Despite political pressure favoring tighter drug regulations, the FDA has prepared a plan that may hasten the testing and approval of investigational molecular imaging agents.
A draft guidance for the proposed exploratory investigational new drug (eIND) application was published in April and posted in the Federal Register for comment.
The eIND guidance appears to accept the molecular imaging community's position that MI nuclear probes are extremely safe. It proposes a faster way for researchers to move from preclinical trials involving animal testing to phase I safety and biodistribution testing in human subjects. Less pharmaceutical and toxicological evaluation would be required before initiation of human trials, according to Dr. George Mills, director of the FDA's division of medical imaging and radiopharmaceutical drug products.
"The measures in the eIND would put the drug developers in a position where they can reduce costs and speed the research and development process," Mills said.
Nuclear medicine researchers have contended for years that toxicology and pharmacology studies for radioactive drugs should follow a different set of rules from those established for traditional drugs, said Dr. Robert Innis, chief of the molecular imaging branch of the National Institutes of Health. MI agents are typically given only once and at very low doses that have no pharmacological or toxicological effect.
"It makes sense to have reduced barriers for entry in humans in comparison to therapeutic agents that are given many times and in bigger doses," he said.
Dr. Dennis Swanson, chair of the Radioactive Drug Research Committee at the University of Pittsburgh, expects that the exploratory IND draft will address the need for a different approach for radioactive tracers, and he is optimistic that this could open up a world of radioactive drugs for clinical use.
"The exploratory IND is getting at our issues and should allow for first-in-humans testing at low dosage levels," he said.
Because adverse reactions are unlikely, PET molecular imaging probes warrant a blanket classification indicating that they pose no significant risk, said Dr. Jorge Barrio, a professor of molecular and medical pharmacology at the University of California, Los Angeles. If cumbersome barriers were eliminated, the cost of implementing a new PET probe could be cut by $250,000, he said.
Costs could also be reduced by eliminating unnecessary redundancy, according to Dr. Robert Mach, a professor of radiology at the Mallinckrodt Institute of Radiology.
The current safety profile protocol requires extensive tests on animals that are then repeated with human subjects. The FDA defines a safe drug as one that may be administered without adverse reaction in multiple doses 10 to 1000 times larger than the doses that would realistically be used in clinical practice.
The high cost of proving that an imaging agent is safe enough for human use has often discouraged researchers from pursuing approvals, Mach said. He learned that lesson while working with F-18 FCP-PET at Wake Forest University. His colleagues decided against moving the promising neurological radiopharmaceutical into clinical trials despite a clean safety record after nearly 1000 studies on macaque monkeys.

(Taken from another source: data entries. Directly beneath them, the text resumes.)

-- ==== Sys2Proof/Laws/Store.lean ====
section
/-!
SUPPORT. The SRAM banks: a read after a write, and the canonical form, which every write keeps.
-/

namespace Sys2Proof.Machine

/-- A read of the slot just written gives the record written. -/
theorem Store.read_write_same (m : Store) (a : Nat) (r : Record) : Store.read (Store.write m a r) a = some r := by
  induction m with
  | nil => simp [Store.write, Store.read]
  | cons c rest ih =>
    obtain ⟨k, q⟩ := c
    simp only [Store.write]
    split
    · simp [Store.read]
    · split
      · simp [Store.read]
      · next h1 h2 => simp [Store.read, Ne.symm h2, ih]

/-- A write leaves every other slot as it reads. -/
theorem Store.read_write_other (m : Store) (a b : Nat) (r : Record) (h : b ≠ a) :
    Store.read (Store.write m a r) b = Store.read m b := by
  induction m with
  | nil => simp [Store.write, Store.read, Ne.symm h]
  | cons c rest ih =>
    obtain ⟨k, q⟩ := c
    simp only [Store.write]
    split
    · simp [Store.read, Ne.symm h]
    · split
      · next h2 => subst h2; simp [Store.read, Ne.symm h]
      · simp [Store.read, ih]

/-- Reading after a write. -/
theorem Store.read_write (m : Store) (a b : Nat) (r : Record) :
    Store.read (Store.write m a r) b = if b = a then some r else Store.read m b := by
  split
  · next h => subst h; exact Store.read_write_same m b r
  · next h => exact Store.read_write_other m a b r h

/-- The addresses after a write are those before and the address written. -/
theorem Store.mem_write_addr (m : Store) (a : Nat) (r : Record) (x : Nat) (h : x ∈ (Store.write m a r).map Prod.fst) :
    x = a ∨ x ∈ m.map Prod.fst := by
  induction m with
  | nil => simpa [Store.write] using h
  | cons c rest ih =>
    obtain ⟨k, q⟩ := c
    simp only [Store.write] at h
    split at h
    · simpa using h
    · split at h
      · simp only [List.map_cons, List.mem_cons] at h ⊢; tauto
      · simp only [List.map_cons, List.mem_cons] at h ⊢
        rcases h with h | h
        · tauto
        · rcases ih h with h | h <;> tauto

/-- A write keeps the addresses strictly rising. -/
theorem Store.write_wf (m : Store) (a : Nat) (r : Record) (h : Store.wf m) : Store.wf (Store.write m a r) := by
  induction m with
  | nil => simp [Store.wf, Store.write]
  | cons c rest ih =>
    obtain ⟨k, q⟩ := c
    simp only [Store.wf, List.map_cons, List.pairwise_cons] at h ih ⊢
    simp only [Store.write]
    split
    · next hlt =>
      simp only [List.map_cons, List.pairwise_cons, List.mem_cons, forall_eq_or_imp]
      exact ⟨⟨hlt, fun x hx => lt_trans hlt (h.1 x hx)⟩, h.1, h.2⟩
    · split
      · next h1 h2 => subst h2; exact List.pairwise_cons.mpr ⟨h.1, h.2⟩
      · next h1 h2 =>
        refine List.pairwise_cons.mpr ⟨fun x hx => ?_, ih h.2⟩
        rcases Store.mem_write_addr rest a r x hx with rfl | hx
        · show k < x; omega
        · exact h.1 x hx

/-- The empty store, which State.reset holds, is canonical. -/
theorem Store.nil_wf : Store.wf ([] : Store) := by simp [Store.wf]

end Sys2Proof.Machine
end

Considering how the FDA handled the review of fluorine-18 fluorodeoxyglucose (FDG) in the 1990s, some MI researchers doubt that a less rigorous track for new PET radiopharmaceutical agents will be adopted. Dr. Carol Marcus, a professor radiation oncology and radiological sciences at UCLA, recalled the numerous delays that arose during the FDA's 20-year-long review of FDG. The agent has since established one of the best safety records for a diagnostic pharmacological agent.
"How many adverse reactions have there been to FDG? None. Not one in the U.S. Not one in the world," Marcus said.
Congress addressed numerous problems with the FDA's regulation of investigational PET agents in the FDA Modernization Act of 1997. MI researchers see the eIND as a way for the agency to independently solve residual problems, but they worry that the controversy concerning the regulation of Vioxx and other COX-2 inhibitors could jeopardize plans to streamline the regulatory process. Deaths associated with molecularly based therapeutic agents that went through the FDA's accelerated approval process have led public health advocates and some members of Congress to demand tighter regulations.
But an FDA report published in February suggests that the regulatory experience with Vioxx should have the opposite effect. The report concludes that traditional animal testing did not help predict cardiovascular problems that led to deaths attributed to Vioxx, and it mentions the possible use of microdose testing in humans with PET agents as an alternative, Mach said.
"The current requirements are no more valuable in predicting how imaging agents will work in humans than the similar studies for Vioxx were in predicting the toxicological effects of that drug," he said.
Although the draft guidance sounds promising to MI researchers, the terms of actual reform resulting from the document could change substantially after the subsequent public comment and review, according to the FDA's Mills. The timing of implementation is uncertain.
Comments regarding the draft document can be submitted up to 90 days after its publication. It can be examined at www.fda.gov/cder/guidance/6384dft.htm#_Toc10063807.